Widerspruch und Teufelskreis zugleich
Diese positiven Zahlen dürfen nicht darüber hinwegtäuschen, dass das Velo in den vergangenen zehn Jahren an Boden verloren hat. Dies ist eigentlich ein Widerspruch, zugleich aber auch ein verständlicher. Angesichts der zunehmenden Verkehrsdichte und Anzahl Staustunden liesse sich erwarten, dass das Velo für kürzere Distanzen die immer attraktivere Alternative wäre. Ist es aber nicht, weil das Velofahren im automobilen Dschungel auf vielen Pendlerstrecken geradezu lebensgefährlich ist. Zwar investieren Bund, Kantone und Gemeinden durchaus in sicherere Veloverbindungen, jedoch vergleichsweise immer noch zu wenig und sicher nicht genug, um dem motorisierten Verkehrsaufkommen Gegensteuer bieten zu können. Aufs Velo steigt indessen nur um, wer damit sicher und schnell von A nach B gelangt und am Arbeitsplatz einen gedeckten Abstellplatz vorfindet sowie allenfalls eine Dusche. Hier sind auch die Arbeitgeber gefragt. (Um diese zu sensibilisieren, läuft derzeit einmal mehr die Aktion «bike to work».)
Für den Veloverkehr bleiben nur Brosamen
Politik und Wirtschaft unterschätzen die Bedeutung des Fuss- und Veloverkehrs nach wie vor. Dies lässt sich mit Zahlen untermauern. Bund, Kantone und Gemeinden investieren pro Jahr und Einwohner nur 12 bis 25 Franken für den Veloverkehr und 5 bis 6 Franken für Fussgängerinnen und Fussgänger, hingegen 500 bis 550 für den motorisierten Verkehr. Für die Bahn sind es 300 bis 350 Franken. In absoluten Zahlen erhält der Veloverkehr pro Jahr 100 Millionen Franken oder nur 2 bis 4 % aller öffentlichen Verkehrsinvestitionen, während es allein für die Autobahnen fast 2.1 Milliarden Franken sind. Diese Zahlen gelten wie der Mikrozensus ebenfalls für das Jahr 2010. Sie sind der Studie «Nationale Finanzierungsmodelle für Veloinfrastrukturen; Grundlagen und Strategien» zu entnehmen. Diese hat die Stiftung «SchweizMobil» im Mai 2011 herausgegeben.

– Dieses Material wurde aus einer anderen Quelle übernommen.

/-- A shard that waits for room goes into the ring, and the run stops again where its manifest does not fit. -/
theorem ckpRingRoom_goes {s : State} {p n tail : Nat} {r : CkpRun} {sh : Shard} (hc : s.Calm) (hw : s.awake = true) (ht : tail < 2 ^ 64)
    (h : s.ckpRun p n = some r) (hh : r.ask.host = true) (hs : r.stopped = true) (htodo : r.todo = [sh]) (hsl : r.slots = []) (hcl : r.colls = [])
    (hheld : r.ask.held.contains sh = false) (hfit : sh.bytes + (r.head + 2 ^ 64 - tail) % 2 ^ 64 ≤ 2 ^ r.ask.ring.log2)
    (hk : r.ask.ring.log2 ≤ 30) (hman : 2 ^ r.ask.ring.log2 < sh.bytes + (r.head + 2 ^ 64 - tail) % 2 ^ 64 + r.man.bytes) :
    ∃ t, exec (.ckpRingRoom p n tail) s = .next t ∧
      s.Writes t (.ckpShard r.fn (r.ask.ring.base + r.head % 2 ^ r.ask.ring.log2) r.ask.step sh) ∧
      s.Writes t (.head r.fn r.ask.ring.ctrl ((r.head + sh.bytes) % 2 ^ 64)) ∧
      t.ckpRun p n = some { r with tail := tail, todo := [], stored := sh :: r.stored, head := (r.head + sh.bytes) % 2 ^ 64, count := r.count + 1 } ∧
      (s.bump Fld.CKP_WRITTEN_COUNT p).Io { t with ckp := s.ckp, aon := s.aon, freeCtr := s.freeCtr } := by
  obtain ⟨r1, hr1⟩ : ∃ r1 : CkpRun, r1 = { r with tail := tail, stopped := false } := ⟨_, rfl⟩
  obtain ⟨r3, hr3⟩ : ∃ r3 : CkpRun,
    r3 = { r with tail := tail, todo := [], stored := sh :: r.stored, head := (r.head + sh.bytes) % 2 ^ 64, count := r.count + 1 } := ⟨_, rfl⟩
  obtain ⟨v, hv⟩ : ∃ v, v = (s.setRun p n r1).tick := ⟨_, rfl⟩
  have hpow : 2 ^ r.ask.ring.log2 ≤ 2 ^ 30 := Nat.pow_le_pow_right (by decide) hk
  have hused : (r1.put sh []).used = r1.used + sh.bytes := by
    have h1 : (r.head + 2 ^ 64 - tail) % 2 ^ 64 + sh.bytes < 2 ^ 64 := by omega
    have := used_add ht h1
    rw [hr1]
    exact this
  have hu1 : r1.used = (r.head + 2 ^ 64 - tail) % 2 ^ 64 := by rw [hr1]; rfl
  have hgo : (s.setRun p n r1).ckpGo p n = (v.ckpPutShard p n r1 sh []).setRun p n r3 := by
    have hrun : (s.setRun p n r1).ckpRun p n = some r1 := AMap.get?_set_same ..
    have hvrun : v.ckpRun p n = some r1 := by rw [hv]; exact hrun
    have hh1 : r1.ask.host = true := by rw [hr1]; exact hh
    have ht1 : r1.todo = [sh] := by rw [hr1]; exact htodo
    have hgo : (s.setRun p n r1).ckpGo p n = (v.ckpHost p n r1.todo).endReads p n := by
      unfold State.ckpGo
      simp only [hrun, hh1, if_true, hv]
    have hstop : ({ r1.put sh [] with todo := [], stopped := true } : CkpRun) = r3 := by
      rw [hr1, hr3, ← hs]
      rfl
    have hrun2 : (v.ckpPutShard p n r1 sh []).ckpRun p n = some (r1.put sh []) := AMap.get?_set_same ..
    have hrun3 : ((v.ckpPutShard p n r1 sh []).setRun p n r3).ckpRun p n = some r3 := AMap.get?_set_same ..
    rw [hgo, ht1, ckpHost_shard hvrun (by rw [hr1]; exact hheld) (by rw [hr1] at hu1 ⊢; rw [hu1]; exact hfit),
      ckpHost_stops hrun2 (by rw [hused, hu1, hr1]; show 2 ^ r.ask.ring.log2 < r.man.bytes + _; omega), hstop]
    exact endReads_none hrun3 (by rw [hr3]; exact hsl) (by rw [hr3]; exact hcl)
  obtain ⟨bo, hput⟩ := ckpPutShard_frame v p n r1 sh []
  have hdo : doCkpRingRoom p n tail s = (v.ckpPutShard p n r1 sh []).setRun p n r3 := by
    rw [doCkpRingRoom_stopped h hh hs, ← hr1, hgo]
  rw [hput, hv] at hdo
  refine ⟨_, next_event_own hw hdo ?_ rfl rfl, ⟨[_, _], rfl, ?_⟩, ⟨[_, _], rfl, ?_⟩, ?_, ?_⟩
  · exact ⟨hc.1, hc.2, hc.3, hc.4, hc.5, hc.6, hc.7, hc.8⟩
  · rw [hr1]; simp
  · rw [hr1]; simp
  · rw [← hr3]
    exact AMap.get?_set_same ..
  · exact ⟨[_, _], _, _, _, _, _, rfl⟩

-- The opening of a checkpoint (R503, R514) ------------------------------------------------------------------------------------------------

theorem ckpOpen_io {s t : State} (h : s.Io t) (u : Sub) (p : Nat) (a : CkpAsk) : (t.ckpOpen u p a).2 = (s.ckpOpen u p a).2 := by
  obtain ⟨_, _, _, _, _, _, rfl⟩ := h
  rfl

theorem ckpUnreadable_io {s t : State} (h : s.Io t) (k : Nat) : t.ckpUnreadable k = s.ckpUnreadable k := by
  obtain ⟨_, _, _, _, _, _, rfl⟩ := h
  rfl

theorem foldl_modColl_frame (f : Coll → Coll) (l : List Nat) (s : State) :
    ∃ cl, l.foldl (fun (b : State) c => b.modColl c f) s = { s with colls := cl } :=
  foldl_keeps (fun s t : State => ∃ cl, t = { s with colls := cl }) (fun s => ⟨s.colls, rfl⟩)
    (by rintro s t u ⟨_, rfl⟩ ⟨_, rfl⟩; exact ⟨_, rfl⟩) _ (fun _ _ => ⟨_, rfl⟩) l s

*Seit 1974 werden in der Schweiz alle fünf Jahre statistische Erhebungen zum Verkehrsverhalten der Bevölkerung durchgeführt (Mikrozensus Mobilität und Verkehr). In der neuesten Erhebung 2010 wur-den 59’971 Haushalte beziehungsweise 62’868 Einzelpersonen zu folgenden Schwerpunkten telefonisch befragt: Besitz von Fahrzeugen, Führerausweisen und Abonnementen, tägliche Mobilität (Anzahl Wege, Zeitaufwand, Distanzen), Verkehrszwecke und Verkehrsmittelbenutzung, Tagesreisen und Reisen mit Übernachtungen sowie Einstellungen zur Verkehrspolitik der Schweiz.
Die erhobenen Daten ergeben ein detailliertes Bild zum Verkehrsverhalten der Schweizer Wohnbevölkerung. Sie dienen als statistische Grundlagen für die Vorbereitung und die Erfolgskontrolle politischer Entscheide, aber auch als Input für vertiefte Analysen der Verkehrsentwicklung.
2010 haben sich noch stärker als im Jahr 2005 nebst anderen Bundesämtern und den beiden Eidge-nössischen Technischen Hochschulen (ETH) auch Kantone und Agglomerationen an der Erhebung beteiligt, indem sie zusätzliche Interviews mitfinanziert haben. Die Stichprobe konnte gegenüber der Erhebung 2005 fast verdoppelt werden.